— WORK REQUEST —
Each line of the data below holding the word "busError" must be copied.

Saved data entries

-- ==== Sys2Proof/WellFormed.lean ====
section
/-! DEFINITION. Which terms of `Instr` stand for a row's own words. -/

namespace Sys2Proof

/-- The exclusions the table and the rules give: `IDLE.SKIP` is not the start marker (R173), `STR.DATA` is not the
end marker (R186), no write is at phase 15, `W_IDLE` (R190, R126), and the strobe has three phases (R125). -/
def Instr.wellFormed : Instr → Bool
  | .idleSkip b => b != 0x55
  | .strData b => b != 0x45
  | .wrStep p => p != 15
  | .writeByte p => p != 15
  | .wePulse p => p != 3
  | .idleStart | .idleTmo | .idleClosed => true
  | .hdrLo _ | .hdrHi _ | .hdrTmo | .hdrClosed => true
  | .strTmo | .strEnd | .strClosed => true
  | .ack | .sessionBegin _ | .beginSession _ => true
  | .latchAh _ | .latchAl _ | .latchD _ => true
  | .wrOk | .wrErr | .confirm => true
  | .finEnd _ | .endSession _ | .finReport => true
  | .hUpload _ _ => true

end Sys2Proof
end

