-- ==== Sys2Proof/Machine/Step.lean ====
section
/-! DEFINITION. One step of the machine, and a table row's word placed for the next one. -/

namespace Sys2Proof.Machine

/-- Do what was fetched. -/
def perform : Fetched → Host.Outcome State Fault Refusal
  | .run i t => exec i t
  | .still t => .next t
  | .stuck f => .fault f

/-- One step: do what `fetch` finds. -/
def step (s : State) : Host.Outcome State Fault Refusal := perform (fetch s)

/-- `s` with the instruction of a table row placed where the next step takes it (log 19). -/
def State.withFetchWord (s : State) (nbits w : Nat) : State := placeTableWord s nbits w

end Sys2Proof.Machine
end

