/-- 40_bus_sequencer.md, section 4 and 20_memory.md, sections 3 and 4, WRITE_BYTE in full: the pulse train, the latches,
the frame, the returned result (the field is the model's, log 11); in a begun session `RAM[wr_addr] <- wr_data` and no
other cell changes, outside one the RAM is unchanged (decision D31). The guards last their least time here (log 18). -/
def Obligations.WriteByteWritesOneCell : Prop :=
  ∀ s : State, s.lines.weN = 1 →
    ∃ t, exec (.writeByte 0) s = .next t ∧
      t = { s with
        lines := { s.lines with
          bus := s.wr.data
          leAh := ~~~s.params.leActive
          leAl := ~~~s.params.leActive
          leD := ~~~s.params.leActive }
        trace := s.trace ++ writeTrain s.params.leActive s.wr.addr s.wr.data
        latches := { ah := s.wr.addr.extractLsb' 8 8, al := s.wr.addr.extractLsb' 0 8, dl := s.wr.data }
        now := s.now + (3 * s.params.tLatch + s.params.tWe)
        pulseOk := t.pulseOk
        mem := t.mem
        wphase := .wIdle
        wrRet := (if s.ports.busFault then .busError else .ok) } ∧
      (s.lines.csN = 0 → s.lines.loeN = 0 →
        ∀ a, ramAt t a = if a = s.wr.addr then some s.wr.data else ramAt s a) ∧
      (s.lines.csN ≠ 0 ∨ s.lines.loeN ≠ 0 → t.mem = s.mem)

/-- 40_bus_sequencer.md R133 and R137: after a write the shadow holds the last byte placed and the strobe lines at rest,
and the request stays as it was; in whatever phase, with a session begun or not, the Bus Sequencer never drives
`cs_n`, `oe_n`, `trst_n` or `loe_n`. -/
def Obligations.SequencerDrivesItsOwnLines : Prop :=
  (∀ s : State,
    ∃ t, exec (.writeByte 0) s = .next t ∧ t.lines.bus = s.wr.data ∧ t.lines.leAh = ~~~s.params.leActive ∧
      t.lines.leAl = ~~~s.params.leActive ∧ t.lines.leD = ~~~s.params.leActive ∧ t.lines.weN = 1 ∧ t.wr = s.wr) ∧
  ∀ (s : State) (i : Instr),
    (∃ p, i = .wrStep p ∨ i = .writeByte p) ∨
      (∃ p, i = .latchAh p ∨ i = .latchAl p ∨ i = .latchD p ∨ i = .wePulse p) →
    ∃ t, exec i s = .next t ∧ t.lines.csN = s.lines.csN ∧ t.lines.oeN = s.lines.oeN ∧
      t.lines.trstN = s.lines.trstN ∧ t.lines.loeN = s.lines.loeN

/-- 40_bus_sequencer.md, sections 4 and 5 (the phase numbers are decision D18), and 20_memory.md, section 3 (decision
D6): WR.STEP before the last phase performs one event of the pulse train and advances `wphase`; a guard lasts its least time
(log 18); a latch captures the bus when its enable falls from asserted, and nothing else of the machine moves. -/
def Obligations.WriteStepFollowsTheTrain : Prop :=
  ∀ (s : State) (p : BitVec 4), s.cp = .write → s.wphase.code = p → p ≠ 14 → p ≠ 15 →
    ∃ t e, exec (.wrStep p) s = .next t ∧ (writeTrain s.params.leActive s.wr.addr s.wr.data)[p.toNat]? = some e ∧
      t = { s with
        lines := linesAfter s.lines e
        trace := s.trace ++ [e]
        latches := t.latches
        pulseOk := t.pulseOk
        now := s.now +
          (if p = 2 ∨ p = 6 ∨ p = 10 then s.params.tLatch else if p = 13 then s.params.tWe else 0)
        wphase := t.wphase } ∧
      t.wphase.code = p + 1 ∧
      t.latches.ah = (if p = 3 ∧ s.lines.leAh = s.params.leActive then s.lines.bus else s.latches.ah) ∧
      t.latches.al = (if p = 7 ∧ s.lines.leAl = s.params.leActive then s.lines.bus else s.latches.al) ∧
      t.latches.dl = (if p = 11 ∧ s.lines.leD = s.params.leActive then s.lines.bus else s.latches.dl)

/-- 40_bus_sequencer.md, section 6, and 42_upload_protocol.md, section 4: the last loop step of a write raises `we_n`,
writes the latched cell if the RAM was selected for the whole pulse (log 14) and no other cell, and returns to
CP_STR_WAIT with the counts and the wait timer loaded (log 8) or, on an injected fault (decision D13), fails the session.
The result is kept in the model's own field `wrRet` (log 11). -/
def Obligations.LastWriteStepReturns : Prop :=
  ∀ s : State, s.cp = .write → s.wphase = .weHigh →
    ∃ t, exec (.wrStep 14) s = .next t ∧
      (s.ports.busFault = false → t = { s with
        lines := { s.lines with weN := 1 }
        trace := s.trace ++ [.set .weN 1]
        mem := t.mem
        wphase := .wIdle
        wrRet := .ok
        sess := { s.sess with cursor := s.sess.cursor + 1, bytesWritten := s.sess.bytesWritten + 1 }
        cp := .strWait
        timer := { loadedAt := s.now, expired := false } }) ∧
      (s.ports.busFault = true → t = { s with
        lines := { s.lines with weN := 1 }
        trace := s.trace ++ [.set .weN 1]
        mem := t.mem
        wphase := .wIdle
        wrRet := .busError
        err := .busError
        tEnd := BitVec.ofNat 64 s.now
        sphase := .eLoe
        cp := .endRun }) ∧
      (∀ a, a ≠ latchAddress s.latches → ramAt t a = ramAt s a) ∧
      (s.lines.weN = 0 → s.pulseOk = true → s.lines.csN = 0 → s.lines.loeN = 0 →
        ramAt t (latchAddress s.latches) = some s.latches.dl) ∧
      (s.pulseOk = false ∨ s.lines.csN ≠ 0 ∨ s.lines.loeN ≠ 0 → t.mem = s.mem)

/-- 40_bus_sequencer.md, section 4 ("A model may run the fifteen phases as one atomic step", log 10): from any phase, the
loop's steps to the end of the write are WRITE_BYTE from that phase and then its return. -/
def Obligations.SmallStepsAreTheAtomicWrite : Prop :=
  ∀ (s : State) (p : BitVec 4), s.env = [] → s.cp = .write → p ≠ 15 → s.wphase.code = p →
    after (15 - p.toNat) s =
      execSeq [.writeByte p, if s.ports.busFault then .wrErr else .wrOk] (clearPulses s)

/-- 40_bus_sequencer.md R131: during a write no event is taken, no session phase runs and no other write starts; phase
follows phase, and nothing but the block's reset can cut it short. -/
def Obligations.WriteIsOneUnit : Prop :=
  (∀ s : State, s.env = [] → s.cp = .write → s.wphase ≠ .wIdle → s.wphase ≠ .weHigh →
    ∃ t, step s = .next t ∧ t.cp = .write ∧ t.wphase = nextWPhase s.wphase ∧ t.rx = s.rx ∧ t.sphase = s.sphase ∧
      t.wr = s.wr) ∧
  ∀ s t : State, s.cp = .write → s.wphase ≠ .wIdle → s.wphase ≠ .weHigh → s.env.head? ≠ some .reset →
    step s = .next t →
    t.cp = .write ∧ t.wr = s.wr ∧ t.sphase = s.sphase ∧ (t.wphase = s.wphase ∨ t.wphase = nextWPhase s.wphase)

— ANSWER TO THIS EXERCISE —
        wrRet := (if s.ports.busFault then .busError else .ok) } ∧
        wrRet := .busError
        err := .busError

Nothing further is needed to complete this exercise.